A list with at least the following components:

OS.type

character string, giving the Operating System (family) of the computer. One of "unix" or "windows".

file.sep

character string, giving the file separator used on your platform: "/" on both Unix-alikes and on Windows (but not on the former port to Classic Mac OS).

dynlib.ext

character string, giving the file name extension of dynamically loadable libraries, e.g., ".dll" on Windows and ".so" or ".sl" on Unix-alikes. (Note for OS X users: these are shared objects as loaded by dyn.load and not dylibs: see dyn.load.)

GUI

character string, giving the type of GUI in use, or "unknown" if no GUI can be assumed. Possible values are for Unix-alikes the values given via the -g command-line flag ("X11", "Tk"), "AQUA" (running under R.app on OS X), "Rgui" and "RTerm" (Windows) and perhaps others under alternative front-ends or embedded R.

endian

character string, "big" or "little", giving the ‘endianness’ of the processor in use.

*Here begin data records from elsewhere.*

-- ==== Sys2Proof/Machine/QuiltMsg.lean ====
section
/-! DEFINITION. The forwarding of a command that names units of other devices (R82, R86). -/

namespace Sys2Proof.Machine

/-- The `OP_ID` that follows another: modulo 2^16, skipping 0 (R71). -/
def opNext (n : Nat) : Nat := if (n + 1) % 2 ^ 16 = 0 then 1 else (n + 1) % 2 ^ 16

/-- The first `OP_ID` after n, of at most k, that passes a test. -/
def opFind (free : Nat → Bool) : Nat → Nat → Nat
  | 0, n => opNext n
  | k + 1, n => if free (opNext n) then opNext n else opFind free k (opNext n)

/-- The `OP_ID` that a new operation takes: the first that no quilt commit has used and no session's staging holds (R71, assumption
20). -/
def Dev.newOp (d : Dev) : Nat :=
  let held := d.quilt.slotOp.map (·.2) ++ d.quilt.usedOps
  opFind (fun n => !held.contains n) held.length d.quilt.lastOp

/-- The count of used `OP_ID`s goes on over those that follow it. -/
def opsFold : Nat → Nat → List Nat → Nat × List Nat
  | 0, n, l => (n, l)
  | k + 1, n, l => if l.contains (opNext n) then opsFold k (opNext n) (l.filter (· != opNext n)) else (n, l)

/-- A quilt commit uses its `OP_ID` (R71). -/
def Dev.useOp (d : Dev) (op : Nat) : Dev :=
  let l := op :: d.quilt.usedOps
  let r := opsFold l.length d.quilt.lastOp l
  d.modQuilt fun q => { q with lastOp := r.1, usedOps := r.2 }

/-- The `OP_ID` under which a slot's remote staging travels: the one it has, else a new one (R71, assumption 20). -/
def Dev.slotOp (d : Dev) (slot : Nat) : Nat × Dev :=
  let have' := d.quilt.slotOp.get (fun _ => 0) slot
  if have' ≠ 0 then (have', d) else
  let n := d.newOp
  (n, d.modQuilt fun q => { q with slotOp := q.slotOp.set (fun _ => 0) slot n })

/-- The stream of a forwarded command: its item, then its host-memory parameters (R86). -/
def Call.stream (c : Call) : List Byte := leBytes 64 c.item.toNat ++ c.bytes

/-- The commands that stage and may name units of other devices. -/
def stagingCodes : List Nat :=
  [0x0301, 0x0410, 0x1001, 0x1002, 0x1004, 0x1201, 0x1304, 0x1305, 0x1401, 0x1402, 0x1501, 0x1503, 0x1504, 0x1601, 0x1602, 0x1802,
   0x1803, 0x2010, 0x2011, 0x2101, 0x3002, 0x3003, 0x3301, 0x3406, 0x3408, 0x4001]

/-- Forward a command to other devices: one `CMD` stream to one device, or for a group of the coordinator one broadcast per link; its
response waits for their `RSP` for at most 2 × hops × 100 µs + 2 ms (R82). A command that stages travels under the `OP_ID` of its
session's staging (assumption 20). -/
def Dev.forward (d : Dev) (c : Call) (devs : List Nat) (w : FwdWait) (bcast : Bool := false) : Waiting × Dev :=
  let w := { w with descs := c.descs }
  let stages := stagingCodes.contains (Item.code c.item)
  let r := if stages then d.slotOp c.slot else (0, d)
  let dst := if bcast then none else match devs with
    | [n] => some n
    | _ => none
  let d := (streamParts c.slot c.stream).foldl (fun d b => d.sendDown .cmd dst r.1 b) r.2
  (.forward { w with devs := devs, deadline := d.now + usCycles (200 * d.hops) + msCycles 2, op := r.1,
                     stream := if stages then some c.stream else none }, d)

end Sys2Proof.Machine
end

This is relevant when it is necessary to know the order to read/write bytes of e.g. an integer or double from/to a connection: see readBin.

pkgType

character string, the preferred setting for options("pkgType"). Values "source", "mac.binary.mavericks" and "win.binary" are currently in use.

This should not be used to identify the OS.

path.sep

character string, giving the path separator, used on your platform, e.g., ":" on Unix-alikes and ";" on Windows. Used to separate paths in environment variables such as PATH and TEXINPUTS.

r_arch

character string, possibly "". The name of an architecture-specific directory used in this build of R.

AQUA

.Platform$GUI is set to "AQUA" under the OS X GUI, R.app. This has a number of consequences:

See Also

R.version and Sys.info give more details about the OS. In particular, R.version$platform is the canonical name of the platform under which R was compiled.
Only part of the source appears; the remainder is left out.